Antonia listens patiently, and when Lina has howled out enough of her predicament, Antonia calls Sofia’s house and says, “My mamma needs a job.”
The next week like magic, Joey calls and says he has a contact at an industrial laundry that washes the linens from restaurants and the sheets from hotels. “It’s not glamorous,” he says. “And I’m happy to keep helping—to help you out.” Of course, Joey had been paying for their apartment all winter. Lina is trapped. She depends upon her captor to release her, and of course, he will not, because she cannot take care of herself without him. The Family will not free Lina; it will not abandon her. We’ll always keep you safe, Joey almost says.
“I don’t want your fucking blood money,” she screams at Joey. “I never want anything to do with it again.” Joey lies: he tells her that the laundry has nothing to do with the Family. He promises she can support herself from now on. Lina hangs up the phone and tells Antonia, “We’re finally done with them.”
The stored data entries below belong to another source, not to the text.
-- ==== Sys2Proof/Laws/KeepsEvents.lean ====
section
/-! SUPPORT. Scheduling, faults, contexts, the BARs, tiers and peer links keep what Keeps says. -/

namespace Sys2Proof.Laws

open Sys2Proof.Machine

set_option linter.unusedTactic false
set_option linter.unreachableTactic false
set_option linter.unusedVariables false

variable {a0 s t : State}

theorem requestFails_keeps (hK : Keeps a0 s) (x a cmd : Nat) : Keeps a0 (requestFails s x a cmd) := by
  unfold requestFails
  iterate 30 all_goals try first | with_reducible assumption | with_reducible apply tierFailed_keeps

theorem importNow_keeps (hK : Keeps a0 s) (x : Nat) (q : AdpReq) : Keeps a0 (importNow s x q) := by
  unfold importNow
  try extract_lets
  repeat' first | with_reducible assumption | with_reducible apply requestFailed_keeps | with_reducible apply buildAdapter_keeps | with_reducible apply backPlan_keeps | with_reducible apply storeCells_keeps | with_reducible apply requestFails_keeps | with_reducible apply ite_keeps | with_reducible apply ite_keeps_fst | (intro _; try beta_reduce) | split | extract_lets | (dsimp +zetaDelta only; split) | (with_reducible apply Keeps.lit <;> first | rfl | skip)

theorem exportNow_keeps (hK : Keeps a0 s) (x : Nat) (q : AdpReq) : Keeps a0 (exportNow s x q) := by
  unfold exportNow
  try extract_lets
  repeat' first | with_reducible assumption | with_reducible apply setAdpKey_keeps | with_reducible apply finishRequest_keeps | with_reducible apply storeOut_keeps | with_reducible apply backPlan_keeps | with_reducible apply draw_keeps | with_reducible apply requestFails_keeps | with_reducible apply ite_keeps | with_reducible apply ite_keeps_fst | (intro _; try beta_reduce) | split | extract_lets | (dsimp +zetaDelta only; split) | (with_reducible apply Keeps.lit <;> first | rfl | skip)

theorem outgoingArchives_keeps (hK : Keeps a0 s) (x : Nat) : Keeps a0 (outgoingArchives s x) := by
  unfold outgoingArchives
  try extract_lets
  iterate 30 all_goals try first | with_reducible assumption | with_reducible apply exportNow_keeps | with_reducible apply foldl_keeps | with_reducible apply foldl_keeps_fst | (intro _; try beta_reduce) | extract_lets

theorem finishBoundary_keeps (hK : Keeps a0 s) (o : OutCmd) (status : Nat) (cause : Nat) (lost : List Nat) : Keeps a0 (finishBoundary s o status cause lost) := by
  unfold finishBoundary
  try extract_lets
  repeat' first | with_reducible assumption | with_reducible apply readAdapterTable_keeps | with_reducible apply makeLive_keeps | with_reducible apply retireDue_keeps | with_reducible apply outgoingArchives_keeps | with_reducible apply admitDue_keeps | with_reducible apply nextRecord_keeps | with_reducible apply complete_keeps | with_reducible apply writeEvent_keeps | with_reducible apply ite_keeps | with_reducible apply ite_keeps_fst | (intro _; try beta_reduce) | split | extract_lets | (dsimp +zetaDelta only; split) | (with_reducible apply Keeps.lit <;> first | rfl | skip)

theorem afterRebuild_keeps (hK : Keeps a0 s) (o : OutCmd) (status : Nat) (lost : List Nat) : Keeps a0 (afterRebuild s o status lost) := by
  unfold afterRebuild
  iterate 30 all_goals try first | with_reducible assumption | with_reducible apply finishBoundary_keeps | with_reducible apply cutAtCommit_keeps

theorem decideStep_keeps (hK : Keeps a0 s) (o : OutCmd) (cause : Nat) (lost : List Nat) (cut : List (Nat × SpareUnit)) : Keeps a0 (decideStep s o cause lost cut) := by
  unfold decideStep
  try extract_lets
  iterate 30 all_goals try first | with_reducible assumption | with_reducible apply ite_keeps | with_reducible apply finishBoundary_keeps | with_reducible apply voidStep_keeps | with_reducible apply mapLoadStep_keeps | with_reducible apply commitStep_keeps | with_reducible apply putOut_keeps | with_reducible apply afterRebuild_keeps | with_reducible apply ite_keeps_fst | (intro _; try beta_reduce) | split | extract_lets | (with_reducible apply Keeps.lit <;> first | rfl | skip)

theorem groupDecides_keeps (hK : Keeps a0 s) (o : OutCmd) (cause : Nat) (lost : List Nat) (cut : List (Nat × SpareUnit)) : Keeps a0 (groupDecides s o cause lost cut) := by
  unfold groupDecides
  try extract_lets
  iterate 30 all_goals try first | with_reducible assumption | with_reducible apply ite_keeps | with_reducible apply takeVerdicts_keeps | with_reducible apply decideStep_keeps | with_reducible apply setRemotePoisoned_keeps | with_reducible apply ite_keeps_fst | (intro _; try beta_reduce) | split | extract_lets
But later that week Antonia slips next door for Sunday dinner, where Joey resists the urge to put a hand over her arm and apologize for being alive. And when she leaves, Rosa slips a foil-covered dish of leftovers into her hands.
* * *
—
When it is almost summer Rosa goes away for two days and Rosa’s mamma comes to stay with Sofia. Nonna is a small woman with hard edges and she has strict rules about what little girls shouldn’t do. No running. No loud voices. Wipe that expression off your face. No fidgeting in church. No elbows on the table. For God’s sake keep quiet, keep still. Sofia scuffs her feet across the floor and wishes her parents would come home. She imagines being a boy, but it’s no fun: there’s a void there, something missing. So Sofia stays a girl, but not a very good one. Her shoelaces are untied and she gets a drop of grease on her lap.
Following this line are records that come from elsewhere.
/-! ## failPackage -/

@[simp] theorem failPackage_pending (s : State) : (failPackage s).pending = s.pending := rfl
@[simp] theorem failPackage_free (s : State) : (failPackage s).free = s.free := rfl
@[simp] theorem failPackage_regs (s : State) : (failPackage s).regs = s.regs := rfl
@[simp] theorem failPackage_mem (s : State) : (failPackage s).mem = s.mem := rfl
@[simp] theorem failPackage_poison (s : State) : (failPackage s).poison = s.poison := rfl
@[simp] theorem failPackage_clean (s : State) : (failPackage s).clean = s.clean := rfl
@[simp] theorem failPackage_ways (s : State) : (failPackage s).ways = s.ways := rfl
@[simp] theorem failPackage_tierCtl (s : State) : (failPackage s).tierCtl = s.tierCtl := rfl
@[simp] theorem failPackage_attCtl (s : State) : (failPackage s).attCtl = s.attCtl := rfl
@[simp] theorem failPackage_attSpill (s : State) : (failPackage s).attSpill = s.attSpill := rfl
@[simp] theorem failPackage_tier (s : State) : (failPackage s).tier = s.tier := rfl
@[simp] theorem failPackage_ddrCtr (s : State) : (failPackage s).ddrCtr = s.ddrCtr := rfl
@[simp] theorem failPackage_withheld (s : State) : (failPackage s).withheld = s.withheld := rfl
@[simp] theorem failPackage_msix (s : State) : (failPackage s).msix = s.msix := rfl
@[simp] theorem failPackage_msixPend (s : State) : (failPackage s).msixPend = s.msixPend := rfl
@[simp] theorem failPackage_latches (s : State) : (failPackage s).latches = s.latches := rfl
@[simp] theorem failPackage_pcie (s : State) : (failPackage s).pcie = s.pcie := rfl
@[simp] theorem failPackage_ptm (s : State) : (failPackage s).ptm = s.ptm := rfl
@[simp] theorem failPackage_ctxs (s : State) : (failPackage s).ctxs = s.ctxs := rfl
@[simp] theorem failPackage_outs (s : State) : (failPackage s).outs = s.outs := rfl
@[simp] theorem failPackage_nextId (s : State) : (failPackage s).nextId = s.nextId := rfl
@[simp] theorem failPackage_adapters (s : State) : (failPackage s).adapters = s.adapters := rfl
@[simp] theorem failPackage_packages (s : State) : (failPackage s).packages = s.packages := rfl
@[simp] theorem failPackage_grpSeq (s : State) : (failPackage s).grpSeq = s.grpSeq := rfl
@[simp] theorem failPackage_verdicts (s : State) : (failPackage s).verdicts = s.verdicts := rfl
@[simp] theorem failPackage_abandoned (s : State) : (failPackage s).abandoned = s.abandoned := rfl
@[simp] theorem failPackage_collIn (s : State) : (failPackage s).collIn = s.collIn := rfl
@[simp] theorem failPackage_conns (s : State) : (failPackage s).conns = s.conns := rfl
@[simp] theorem failPackage_pauses (s : State) : (failPackage s).pauses = s.pauses := rfl
@[simp] theorem failPackage_arrays (s : State) : (failPackage s).arrays = s.arrays := rfl
@[simp] theorem failPackage_glitches (s : State) : (failPackage s).glitches = s.glitches := rfl
@[simp] theorem failPackage_served (s : State) : (failPackage s).served = s.served := rfl
@[simp] theorem failPackage_halt (s : State) : (failPackage s).halt = s.halt := rfl
@[simp] theorem failPackage_rgns (s : State) : (failPackage s).rgns = s.rgns := rfl
@[simp] theorem failPackage_engTrips (s : State) : (failPackage s).engTrips = s.engTrips := rfl
@[simp] theorem failPackage_d2d (s : State) : (failPackage s).d2d = s.d2d := rfl
@[simp] theorem failPackage_merges (s : State) : (failPackage s).merges = s.merges := rfl
@[simp] theorem failPackage_storms (s : State) : (failPackage s).storms = s.storms := rfl
@[simp] theorem failPackage_logMerged (s : State) : (failPackage s).logMerged = s.logMerged := rfl
@[simp] theorem failPackage_power (s : State) : (failPackage s).power = s.power := rfl
@[simp] theorem failPackage_sec (s : State) : (failPackage s).sec = s.sec := rfl
@[simp] theorem failPackage_part (s : State) : (failPackage s).part = s.part := rfl
@[simp] theorem failPackage_baud (s : State) : (failPackage s).baud = s.baud := rfl
@[simp] theorem failPackage_out (s : State) : (failPackage s).out = s.out := rfl

/-! ## setArr -/

@[simp] theorem setArr_pending (s : State) (p : Nat) (a : ArrSt) : (setArr s p a).pending = s.pending := rfl
@[simp] theorem setArr_free (s : State) (p : Nat) (a : ArrSt) : (setArr s p a).free = s.free := rfl
@[simp] theorem setArr_regs (s : State) (p : Nat) (a : ArrSt) : (setArr s p a).regs = s.regs := rfl
@[simp] theorem setArr_mem (s : State) (p : Nat) (a : ArrSt) : (setArr s p a).mem = s.mem := rfl
@[simp] theorem setArr_poison (s : State) (p : Nat) (a : ArrSt) : (setArr s p a).poison = s.poison := rfl
@[simp] theorem setArr_clean (s : State) (p : Nat) (a : ArrSt) : (setArr s p a).clean = s.clean := rfl
@[simp] theorem setArr_ways (s : State) (p : Nat) (a : ArrSt) : (setArr s p a).ways = s.ways := rfl
@[simp] theorem setArr_tierCtl (s : State) (p : Nat) (a : ArrSt) : (setArr s p a).tierCtl = s.tierCtl := rfl
@[simp] theorem setArr_attCtl (s : State) (p : Nat) (a : ArrSt) : (setArr s p a).attCtl = s.attCtl := rfl
@[simp] theorem setArr_attSpill (s : State) (p : Nat) (a : ArrSt) : (setArr s p a).attSpill = s.attSpill := rfl
@[simp] theorem setArr_tier (s : State) (p : Nat) (a : ArrSt) : (setArr s p a).tier = s.tier := rfl
@[simp] theorem setArr_ddrCtr (s : State) (p : Nat) (a : ArrSt) : (setArr s p a).ddrCtr = s.ddrCtr := rfl
@[simp] theorem setArr_withheld (s : State) (p : Nat) (a : ArrSt) : (setArr s p a).withheld = s.withheld := rfl
@[simp] theorem setArr_msix (s : State) (p : Nat) (a : ArrSt) : (setArr s p a).msix = s.msix := rfl
@[simp] theorem setArr_msixPend (s : State) (p : Nat) (a : ArrSt) : (setArr s p a).msixPend = s.msixPend := rfl
@[simp] theorem setArr_latches (s : State) (p : Nat) (a : ArrSt) : (setArr s p a).latches = s.latches := rfl
@[simp] theorem setArr_pcie (s : State) (p : Nat) (a : ArrSt) : (setArr s p a).pcie = s.pcie := rfl
@[simp] theorem setArr_ptm (s : State) (p : Nat) (a : ArrSt) : (setArr s p a).ptm = s.ptm := rfl
@[simp] theorem setArr_ctxs (s : State) (p : Nat) (a : ArrSt) : (setArr s p a).ctxs = s.ctxs := rfl
@[simp] theorem setArr_outs (s : State) (p : Nat) (a : ArrSt) : (setArr s p a).outs = s.outs := rfl
@[simp] theorem setArr_nextId (s : State) (p : Nat) (a : ArrSt) : (setArr s p a).nextId = s.nextId := rfl
@[simp] theorem setArr_adapters (s : State) (p : Nat) (a : ArrSt) : (setArr s p a).adapters = s.adapters := rfl
@[simp] theorem setArr_packages (s : State) (p : Nat) (a : ArrSt) : (setArr s p a).packages = s.packages := rfl
@[simp] theorem setArr_grpSeq (s : State) (p : Nat) (a : ArrSt) : (setArr s p a).grpSeq = s.grpSeq := rfl
@[simp] theorem setArr_verdicts (s : State) (p : Nat) (a : ArrSt) : (setArr s p a).verdicts = s.verdicts := rfl
@[simp] theorem setArr_abandoned (s : State) (p : Nat) (a : ArrSt) : (setArr s p a).abandoned = s.abandoned := rfl
@[simp] theorem setArr_collIn (s : State) (p : Nat) (a : ArrSt) : (setArr s p a).collIn = s.collIn := rfl
@[simp] theorem setArr_conns (s : State) (p : Nat) (a : ArrSt) : (setArr s p a).conns = s.conns := rfl
@[simp] theorem setArr_pauses (s : State) (p : Nat) (a : ArrSt) : (setArr s p a).pauses = s.pauses := rfl
@[simp] theorem setArr_glitches (s : State) (p : Nat) (a : ArrSt) : (setArr s p a).glitches = s.glitches := rfl
@[simp] theorem setArr_served (s : State) (p : Nat) (a : ArrSt) : (setArr s p a).served = s.served := rfl
@[simp] theorem setArr_halt (s : State) (p : Nat) (a : ArrSt) : (setArr s p a).halt = s.halt := rfl
@[simp] theorem setArr_rgns (s : State) (p : Nat) (a : ArrSt) : (setArr s p a).rgns = s.rgns := rfl
@[simp] theorem setArr_engTrips (s : State) (p : Nat) (a : ArrSt) : (setArr s p a).engTrips = s.engTrips := rfl
@[simp] theorem setArr_d2d (s : State) (p : Nat) (a : ArrSt) : (setArr s p a).d2d = s.d2d := rfl
@[simp] theorem setArr_merges (s : State) (p : Nat) (a : ArrSt) : (setArr s p a).merges = s.merges := rfl
@[simp] theorem setArr_storms (s : State) (p : Nat) (a : ArrSt) : (setArr s p a).storms = s.storms := rfl
@[simp] theorem setArr_logMerged (s : State) (p : Nat) (a : ArrSt) : (setArr s p a).logMerged = s.logMerged := rfl
@[simp] theorem setArr_power (s : State) (p : Nat) (a : ArrSt) : (setArr s p a).power = s.power := rfl
@[simp] theorem setArr_failed (s : State) (p : Nat) (a : ArrSt) : (setArr s p a).failed = s.failed := rfl
@[simp] theorem setArr_pins (s : State) (p : Nat) (a : ArrSt) : (setArr s p a).pins = s.pins := rfl
@[simp] theorem setArr_sec (s : State) (p : Nat) (a : ArrSt) : (setArr s p a).sec = s.sec := rfl
@[simp] theorem setArr_part (s : State) (p : Nat) (a : ArrSt) : (setArr s p a).part = s.part := rfl
@[simp] theorem setArr_baud (s : State) (p : Nat) (a : ArrSt) : (setArr s p a).baud = s.baud := rfl
@[simp] theorem setArr_out (s : State) (p : Nat) (a : ArrSt) : (setArr s p a).out = s.out := rfl

/-! ## strike -/

@[simp] theorem strike_pending (s : State) (ev : List ArrEvent) : (strike s ev).pending = s.pending := rfl
@[simp] theorem strike_free (s : State) (ev : List ArrEvent) : (strike s ev).free = s.free := rfl
@[simp] theorem strike_regs (s : State) (ev : List ArrEvent) : (strike s ev).regs = s.regs := rfl
@[simp] theorem strike_mem (s : State) (ev : List ArrEvent) : (strike s ev).mem = s.mem := rfl
@[simp] theorem strike_poison (s : State) (ev : List ArrEvent) : (strike s ev).poison = s.poison := rfl
@[simp] theorem strike_clean (s : State) (ev : List ArrEvent) : (strike s ev).clean = s.clean := rfl
@[simp] theorem strike_ways (s : State) (ev : List ArrEvent) : (strike s ev).ways = s.ways := rfl
@[simp] theorem strike_tierCtl (s : State) (ev : List ArrEvent) : (strike s ev).tierCtl = s.tierCtl := rfl
@[simp] theorem strike_attCtl (s : State) (ev : List ArrEvent) : (strike s ev).attCtl = s.attCtl := rfl
@[simp] theorem strike_attSpill (s : State) (ev : List ArrEvent) : (strike s ev).attSpill = s.attSpill := rfl
@[simp] theorem strike_tier (s : State) (ev : List ArrEvent) : (strike s ev).tier = s.tier := rfl
@[simp] theorem strike_ddrCtr (s : State) (ev : List ArrEvent) : (strike s ev).ddrCtr = s.ddrCtr := rfl
@[simp] theorem strike_withheld (s : State) (ev : List ArrEvent) : (strike s ev).withheld = s.withheld := rfl
@[simp] theorem strike_msix (s : State) (ev : List ArrEvent) : (strike s ev).msix = s.msix := rfl
@[simp] theorem strike_msixPend (s : State) (ev : List ArrEvent) : (strike s ev).msixPend = s.msixPend := rfl
@[simp] theorem strike_latches (s : State) (ev : List ArrEvent) : (strike s ev).latches = s.latches := rfl
@[simp] theorem strike_pcie (s : State) (ev : List ArrEvent) : (strike s ev).pcie = s.pcie := rfl
@[simp] theorem strike_ptm (s : State) (ev : List ArrEvent) : (strike s ev).ptm = s.ptm := rfl
@[simp] theorem strike_ctxs (s : State) (ev : List ArrEvent) : (strike s ev).ctxs = s.ctxs := rfl
@[simp] theorem strike_outs (s : State) (ev : List ArrEvent) : (strike s ev).outs = s.outs := rfl
@[simp] theorem strike_nextId (s : State) (ev : List ArrEvent) : (strike s ev).nextId = s.nextId := rfl
@[simp] theorem strike_adapters (s : State) (ev : List ArrEvent) : (strike s ev).adapters = s.adapters := rfl
@[simp] theorem strike_packages (s : State) (ev : List ArrEvent) : (strike s ev).packages = s.packages := rfl
@[simp] theorem strike_grpSeq (s : State) (ev : List ArrEvent) : (strike s ev).grpSeq = s.grpSeq := rfl
@[simp] theorem strike_verdicts (s : State) (ev : List ArrEvent) : (strike s ev).verdicts = s.verdicts := rfl
@[simp] theorem strike_abandoned (s : State) (ev : List ArrEvent) : (strike s ev).abandoned = s.abandoned := rfl
@[simp] theorem strike_collIn (s : State) (ev : List ArrEvent) : (strike s ev).collIn = s.collIn := rfl
@[simp] theorem strike_conns (s : State) (ev : List ArrEvent) : (strike s ev).conns = s.conns := rfl
@[simp] theorem strike_pauses (s : State) (ev : List ArrEvent) : (strike s ev).pauses = s.pauses := rfl
@[simp] theorem strike_arrays (s : State) (ev : List ArrEvent) : (strike s ev).arrays = s.arrays := rfl
@[simp] theorem strike_served (s : State) (ev : List ArrEvent) : (strike s ev).served = s.served := rfl
@[simp] theorem strike_halt (s : State) (ev : List ArrEvent) : (strike s ev).halt = s.halt := rfl
@[simp] theorem strike_rgns (s : State) (ev : List ArrEvent) : (strike s ev).rgns = s.rgns := rfl
@[simp] theorem strike_engTrips (s : State) (ev : List ArrEvent) : (strike s ev).engTrips = s.engTrips := rfl
@[simp] theorem strike_d2d (s : State) (ev : List ArrEvent) : (strike s ev).d2d = s.d2d := rfl
@[simp] theorem strike_merges (s : State) (ev : List ArrEvent) : (strike s ev).merges = s.merges := rfl
@[simp] theorem strike_storms (s : State) (ev : List ArrEvent) : (strike s ev).storms = s.storms := rfl
@[simp] theorem strike_logMerged (s : State) (ev : List ArrEvent) : (strike s ev).logMerged = s.logMerged := rfl
@[simp] theorem strike_power (s : State) (ev : List ArrEvent) : (strike s ev).power = s.power := rfl
@[simp] theorem strike_failed (s : State) (ev : List ArrEvent) : (strike s ev).failed = s.failed := rfl
@[simp] theorem strike_pins (s : State) (ev : List ArrEvent) : (strike s ev).pins = s.pins := rfl
@[simp] theorem strike_sec (s : State) (ev : List ArrEvent) : (strike s ev).sec = s.sec := rfl
@[simp] theorem strike_part (s : State) (ev : List ArrEvent) : (strike s ev).part = s.part := rfl
@[simp] theorem strike_baud (s : State) (ev : List ArrEvent) : (strike s ev).baud = s.baud := rfl
@[simp] theorem strike_out (s : State) (ev : List ArrEvent) : (strike s ev).out = s.out := rfl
Rosa and Joey come back with Frankie while Sofia is in school. When she arrives home her papa opens the door to the apartment and says shhhh, and gestures to the living room, where Rosa is sitting on the couch, her arms around a bundle of blankets. “This is your sister,” says Rosa. Sofia’s eyes get very big, and she turns around and runs as fast as she can down her stairs, out the door of her building, and up to Antonia’s apartment.